The modifiers in the mixtures were included at a volume fraction of 0.8 v/v. In mobile phase B, the individual modifiers were present in equal volumes. Chromatographic peaks were detected at a wavelength of 210 nm. The chromatographic parameters, specifically the capacity factor (k), were determined using the retention time of the compound’s peak (t_r) and the retention time of the solvent peak (t₀), commonly referred to as dead time, typically observed as the first disturbance on the chromatogram:

k = (t_r − t₀)/t₀

(1)

The logarithmic form of the capacity factor (logk) was utilized in subsequent analyses.
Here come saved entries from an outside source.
-- ==== Sys2Proof/Certificates/Slice0/Obligations.lean ====
section
/-! DEFINITION. The statements for the provers, in the order of OBLIGATIONS.json. A statement of an instruction's result says
`exec i s = .next t`, so it is the instruction's completion and, where `t` is written as an update of `s` or gives `s` back
when the named fields are restored, its frame (memory included). -/

namespace Sys2Proof.Claim
open Sys2Proof.Machine

/-- R201: the columns of the acceptance table. -/
def accepted : Instr → EngState → Prop
  | .nop, _ => True
  | .abort, _ => True
  | .loadQt _, st => st = .idle ∨ st = .frame
  | .loadHt _ _, st => st = .idle ∨ st = .frame
  | .startFrame, st => st = .idle
  | .startScan, st => st = .frame
  | .convert, st => st = .frame
  | _, _ => False

/-- R141: the seven commands. -/
def isCommand (i : Instr) : Prop :=
  i = .nop ∨ (∃ id, i = .loadQt id) ∨ (∃ id c, i = .loadHt id c) ∨ i = .startFrame ∨ i = .startScan ∨ i = .convert ∨
    i = .abort

/-- R200: bits of INT_STATUS, as the host reads them. -/
def withInt (bits : BitVec 6) (s : State) : State := { s with intStatus := s.intStatus ||| bits }

/-- R24-R26: what a read of an aligned offset other than OUT_DATA returns. -/
def readsAs (s : State) (off : Nat) : Word :=
  match regAt off with
  | some r => regRead s r
  | none => 0

/-- R25, R32-R49: the stored bits of the RW registers that are not CTRL; 0 for every other offset. -/
def storedBits : Nat → Word
  | 0x18 => 0xFFFFFFFF
  | 0x1C => 0x00000FFF
  | 0x20 => 0x000003FF
  | 0x24 => 0x000003FF
  | 0x28 => 0x000003FF
  | 0x2C => 0x3F3F3F03
  | 0x30 => 0x0000FFFF
  | 0x50 => 0x0000003F
  | _ => 0

/-- A table's new entry at one id. -/
def replacedAt {α : Type} (old new : Quad (Option α)) (t : BitVec 2) (x : α) : Prop :=
  new.get t = some x ∧ ∀ u, u ≠ t → new.get u = old.get u

/-- R43: one more valid bit. -/
def validatedAt (old new : BitVec 4) (t : BitVec 2) : Prop :=
  ∀ u, validAt new u = (decide (u = t) || validAt old u)

/-- R212: BITS[n+1], the count of the codes of `n + 1` bits. -/
def bitsOf (stg : List Half) (n : Nat) : Nat := (stg.getD n 0).toNat

/-- R212: `code` where length `n + 1` is reached. -/
def codeAt (stg : List Half) : Nat → Nat
  | 0 => 0
  | n + 1 => (codeAt stg n + bitsOf stg n) * 2

/-- R212: the symbols before those of length `n + 1`. -/
def symbolsBefore (stg : List Half) : Nat → Nat
  | 0 => 0
  | n + 1 => symbolsBefore stg n + bitsOf stg n

/-- R212: the codes of `n + 1` bits do not fit below the all-ones code. -/
def exceeds (stg : List Half) (n : Nat) : Prop :=
  0 < bitsOf stg n ∧ 2 ^ (n + 1) - 2 < codeAt stg n + bitsOf stg n - 1

/-- R220: the frame header the configuration registers hold, for `n` components. -/
def headerOf (r : Regs) (n : Nat) : FrameSnap :=
  { fw := r.frameDim.extractLsb' 0 16, fh := r.frameDim.extractLsb' 16 16
    comps := (List.range n).map fun i =>
      { h := ((r.compCfg.get i).extractLsb' 0 4).toNat, v := ((r.compCfg.get i).extractLsb' 4 4).toNat
        tq := (r.compCfg.get i).extractLsb' 8 2 } }

/-- R220: the sampling factors of COMP_CFGi are legal. -/
def legalFactors (r : Regs) (i : Nat) : Prop :=
  let h := ((r.compCfg.get i).extractLsb' 0 4).toNat
  let v := ((r.compCfg.get i).extractLsb' 4 4).toNat
  1 ≤ h ∧ h ≤ 4 ∧ 1 ≤ v ∧ v ≤ 4

/-- R40: scan slot j of SCAN_CFG. -/
def slotAt (r : Regs) (j : Nat) : ScanSlot :=
  { cidx := (r.scanCfg.extractLsb' (8 + 8 * j) 2).toNat
    td := r.scanCfg.extractLsb' (10 + 8 * j) 2
    ta := r.scanCfg.extractLsb' (12 + 8 * j) 2 }

/-- R40: SCAN_CFG.NS. -/
def scanCount (r : Regs) : Nat := (r.scanCfg.extractLsb' 0 2).toNat

/-- R225: slot j's component index is out of range or repeated. -/
def badIndex (r : Regs) (nf j : Nat) : Prop :=
  nf ≤ (slotAt r j).cidx ∨ ∃ i, i < j ∧ (slotAt r i).cidx = (slotAt r j).cidx

/-- R225: the quantisation table id of slot j's component. -/
def slotTq (r : Regs) (f : FrameSnap) (j : Nat) : BitVec 2 :=
  match f.comps[(slotAt r j).cidx]? with
  | some c => c.tq
  | none => 0

/-- R225: the three tables of slot j are loaded. -/
def slotLoaded (r : Regs) (tabs : Tables) (f : FrameSnap) (j : Nat) : Prop :=
  validAt tabs.qtValid (slotTq r f j) = true ∧ validAt tabs.dcValid (slotAt r j).td = true ∧
    validAt tabs.acValid (slotAt r j).ta = true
4.3. In Silico Lipophilicity Descriptors

In silico lipophilicity descriptors were calculated based on 2D structures or based on the SMILES codes of the analyzed compounds. The calculations were performed by using different programs: WLOGP was calculated by SWISSADME online software, VGlogP, KLOPlogP, PHYSlogP and WGlogP by applying the MarvinSketch v.14.9.15.0 program and logPCD by using the ChemBioDraw Ultra 13.0 program. The consensus LogP parameter (ConsensusLogP) was calculated as the average of all obtained logP parameters.

4.4. Chemometric Analysis

Hierarchical cluster analysis (HCA) and principal component analysis (PCA) were performed applying Statistica v.12 software. HCA was based on Ward’s algorithm as a linkage rule. Euclidean distances were used as a distance measure. The values on the y-axis were normalized using the equation D_link/D_max × 100, where D_link represents the linkage distance at which two clusters are merged, highlighting the degree of dissimilarity at the point of fusion, while D_max denotes the highest dissimilarity observed among any pair of clusters. This normalization expresses linkage distances as percentages relative to the maximum observed value. PCA was performed based on correlation matrices, with variances calculated using the formula SS/(N − 1), where SS is the sum of squares and N is the number of samples. Cluster analysis via artificial neural networks (CANN) employed Kohonen training to uncover inherent data structures. The dataset was partitioned into 70% for training, 15% for testing, and 15% for validation. The topological map was configured with a height of 2 and a width of 3, and the training process encompassed 5000 cycles. Pattern recognition analysis was performed on natural data, since all the variables were on the same scale; therefore, normalization of the data was not necessary.

5. Conclusions

The chromatographic profiling of adrostane-3-oxime derivatives across diverse RP-UHPLC systems with different stationary and mobile phases enabled a comprehensive assessment of their anisotropic lipophilicity. The derived logk values can be considered reliable lipophilicity measures of the analyzed compounds, considering their high correlations with in silico logP parameters. The obtained logk values were interpreted through both linear (HCA, PCA) and non-linear (CANN) pattern recognition techniques, and consistent clustering patterns among the molecules were observed. The comparative analysis showed that the group of 17β-hydroxy-17α-picolyl androstane-3-oxime derivatives possesses general lower experimental lipophilicity (lower chromatographic retention) than (17E)-picolinylidene derivatives. These findings not only define the physicochemical properties of the studied compounds but also establish a robust analytical framework for future investigations into lipophilicity–bioactivity relationships.